As an aside, there is an interesting aspect of any 'area-like' property of a geometric shape you calculate based on any "distance-like" properties. (Three in case of a triangle, unless you constrain the triangle by one or two angles, when in the latter case the only remaining distance-like property must occur squared.)

By "area-like' I not only mean the triangle's area, but also things like the area of the largest inscribed circle or the smallest circle touching the three corners, and "distance-like" not only are the three sides but may be also two sides and the distance of a corner to the triangle's COG.

Due to the rule that areas in affine projections scale quadratic to linear scaling of distances you can apply "dimensional analysis" (as best known from physics[*]) to give a formula you derived a quick first sanity check.

As I didn't know about Heron's formula I was two or three seconds a bit worried seeing the area calculated as square root taken from the product of THREE distance properties. BUT then it became clear that the "scalar-like" looking multiplier (8) also was derived from a distance-like property, so everything looks fine.

*: it should be understood that "dimensionally analysis", if it comes to a WRONG result, can only show a formula is DEFINITELY wrong, but if it comes out right the formula can still be wrong.

Btw: another quick "sanity check" of that formula would be if you replace the largest side according to the Pythagoras formula and see if the result comes out as ½(a•b) then.

mittelwelle__khz

Wikipedia explains it's derivation.
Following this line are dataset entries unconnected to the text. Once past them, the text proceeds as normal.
-- ==== Sys2Proof/Machine/MatrixSum.lean ====
section
/-! DEFINITION. Matrix summation (R47 to R49) and the accumulator sets (R119). -/

namespace Sys2Proof.Machine

/-- The exact product of a list of factors, and whether it is 0 times an infinity of operands that are no NaN (R47, R48). -/
def exactProduct (fs : List Val) : Val × Bool :=
  if fs.any Val.isNaN then (.nan, false)
  else
    let r := fs.foldl (fun (acc : Val × Bool) x => let p := mulVal acc.1 x; (p.1, acc.2 || p.2.nv)) (.fin false 1 0, false)
    (r.1, r.2)

/-- A term's floor(log2), for a nonzero finite value. -/
def Val.binade? : Val → Option Int
  | .fin _ m e => if m = 0 then none else some ((Nat.log2 m : Int) + e)
  | _ => none

/-- A value cut toward zero to a multiple of 2^q, in units of 2^q, and whether bits were lost. -/
def Val.cut (q : Int) : Val → Int × Bool
  | .fin s m e =>
    let y := shiftNat m (e - q)
    (if s then -(y : Int) else y, decide (e < q ∧ y <<< (q - e).toNat ≠ m))
  | _ => (0, false)

/-- The exact sum of finite values. -/
def exactSum (xs : List Val) : Val :=
  xs.foldl (fun a x => match a, x with
    | .fin s m e, .fin s' m' e' => addFin s m e s' m' e'
    | a, _ => a) (.zero false)

/-- The one rounding of a sum of exact terms and an accumulator value, in a mode (R47, R153). Where digits were cut (st = 1) and T is not 0, what
is rounded is T + u / 2; NX tells whether that rounding is inexact or its result is not the exact sum (R44; log 83). -/
def groupSum (mode : RM) (terms : List (Val × Bool)) (acc : Val) : Val × Flags :=
  let all := acc :: terms.map (·.1)
  if acc.isNaN || terms.any fun t => t.1.isNaN && !t.2 then (.nan, noFlags)
  else
    let pos := all.any fun y => decide (y = .inf false)
    let neg := all.any fun y => decide (y = .inf true)
    if (terms.any (·.2)) || (pos && neg) then (.nan, flagNV)
    else if pos then (.inf false, noFlags)
    else if neg then (.inf true, noFlags)
    else match (all.filterMap Val.binade?).max? with
      | none => (.zero (all.all Val.sign), noFlags)
      | some l =>
        let q := l - 194
        let cuts := all.map (Val.cut q)
        let t := (cuts.map (·.1)).sum
        let st := cuts.any (·.2)
        if t = 0 then (.zero false, { nx := st })
        else
          let (v, f) := roundTo xfTarget mode (decide (t < 0)) ⟨2 * t.natAbs + st.toNat, q - 1, false⟩
          (v, { f with nx := f.nx || (st && decide (v.cmp (exactSum all) ≠ some .eq)) })

/-- The update of a k-group: matrix accumulation always rounds in RNE (R47). -/
def groupUpdate (terms : List (Val × Bool)) (acc : Val) : Val × Flags := groupSum .rne terms acc

/-- Apply the k-groups to one element: `g` gives the terms of each group in ascending order. -/
def applyGroups (groups : List (List (Val × Bool))) (acc : Val) : Val × Flags :=
  groups.foldl (fun (r : Val × Flags) ts => let u := groupUpdate ts r.1; (u.1, r.2.or u.2)) (acc, noFlags)

/-- Split a list into groups of n. -/
def chunks {α : Type} (n : Nat) : Nat → List α → List (List α)
  | 0, _ => []
  | k + 1, l => if l.isEmpty then [] else l.take n :: chunks n k (l.drop n)

/-- The rows of a row-major list. -/
def rowsOf {α : Type} (rows cols : Nat) (l : List α) : List (List α) := chunks cols rows l

/-- Rows and columns exchanged. -/
def transposeRows {α : Type} (cols : Nat) (rows : List (List α)) : List (List α) :=
  (List.range cols).map fun j => rows.filterMap fun r => r[j]?

/-- The listed entries of a register bank, expanded to n places with a default. -/
def expandSparse (dflt : BitVec 80) : Nat → Nat → List (Nat × BitVec 80) → List (BitVec 80)
  | 0, _, _ => []
  | n + 1, i, [] => dflt :: expandSparse dflt n (i + 1) []
  | n + 1, i, (k, v) :: t =>
    if k = i then v :: expandSparse dflt n (i + 1) t else dflt :: expandSparse dflt n (i + 1) ((k, v) :: t)

/-- Only the places that differ from the default. -/
def compressSparse (dflt : BitVec 80) (vs : List (BitVec 80)) : List (Nat × BitVec 80) :=
  vs.zipIdx.filterMap fun (v, i) => if v = dflt then none else some (i, v)

/-- XF 1.0, the initial σ (R119). -/
def xfOne : BitVec 80 := encodeXf (.fin false 1 0)

/-- The 64 rows of a set's elements. -/
def AccSet.rows (a : AccSet) : List (List (BitVec 80)) := rowsOf 64 64 (expandSparse 0 4096 0 a.elems)

/-- The 64 rows of a set's scales, two in each (R119). -/
def AccSet.scales (a : AccSet) : List (List (BitVec 80)) := rowsOf 64 2 (expandSparse xfOne 128 0 a.sigma)

/-- Replace a set's elements. -/
def AccSet.withRows (a : AccSet) (rs : List (List (BitVec 80))) : AccSet :=
  { a with elems := compressSparse 0 rs.flatten }

/-- Replace a set's scales. -/
def AccSet.withScales (a : AccSet) (rs : List (List (BitVec 80))) : AccSet :=
  { a with sigma := compressSparse xfOne rs.flatten }

/-- Zero every element and clear the mark; σ stays (R122, R126 ACCZ). -/
def AccSet.zeroed (a : AccSet) : AccSet := { a with elems := [], pmark := false }

/-- The value an accumulator element holds. -/
def accVal (w : BitVec 80) : Val := (decodeXf w).1

/-- Update the region of rows 0 to r-1 and columns 0 to c-1 by a function of position and old value; the rest stays. -/
def updateRegion (r c : Nat) (rows : List (List (BitVec 80))) (f : Nat → Nat → BitVec 80 → BitVec 80 × Flags) :
    List (List (BitVec 80)) × Flags :=
  let res := rows.zipIdx.map fun (row, i) =>
    row.zipIdx.map fun (w, j) => if i < r ∧ j < c then f i j w else (w, noFlags)
  (res.map fun row => row.map (·.1), unionFlags (res.flatten.map (·.2)))

/-- Accumulate into a region: `terms i j` are the exact terms of element (i, j) in ascending k. -/
def accumulate (r c : Nat) (a : AccSet) (group : Nat) (terms : Nat → Nat → List (Val × Bool)) : AccSet × Flags :=
  let (rows, fl) := updateRegion r c a.rows fun i j w =>
    let ts := terms i j
    let (v, f) := applyGroups (chunks group (ts.length + 1) ts) (accVal w)
    (encodeXf v, f)
  (a.withRows rows, fl)

end Sys2Proof.Machine
end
You can figure it out using the Pythagorean theorem making this triangle into two right triangles, with the shared side = x, and the 7 meter sides = y and 7-y, etc etc. Its an elegant formula from thousands of years ago.

dilaudid

Hearing this is like finding a forgotten photo in a drawer.

gregnixon

Thanks Brahmagupta. He was the one who discovered "Heron's Formula"

karcha

Wow. I need to think this thru to see if it should be intuitive. Way cool.

loridave

Hi sir, what kind of projector that you are using? Thanks for these incredible videos

hassankazimaziz

Itis the shortest way of solution and really very smart way of solution. Of course my mathematical knowledge is very very old since 1969, but if we calculate the attitude of this triangle we can calculate the area of the triangle.
Altitude multiplied by base of the triangle ( here it is 7 m) divided by 2 .
But the gentleman man has suggested is the shortest method of solution.

mohammadchaudhry

Never heard of Heron’s formula before. Thanks

farhanfouadacca

Thank you sir! 🙏 One question? Is there a derivation or a proof for the heron's formula?

kiburamaha

The square root for instance.
Most people think of it as if it a house with a rooftop, and the idea of seperating the square root to a surds form is nearly impossible. Because, how would you break the roof top of your house.
This is why you need two to three seminars to every math class and the class room must not feel like a court room, in that a mistake would result in prison term.

amousawie

I actually was the one who told this to Heron. Bro took credit

DamplyDoo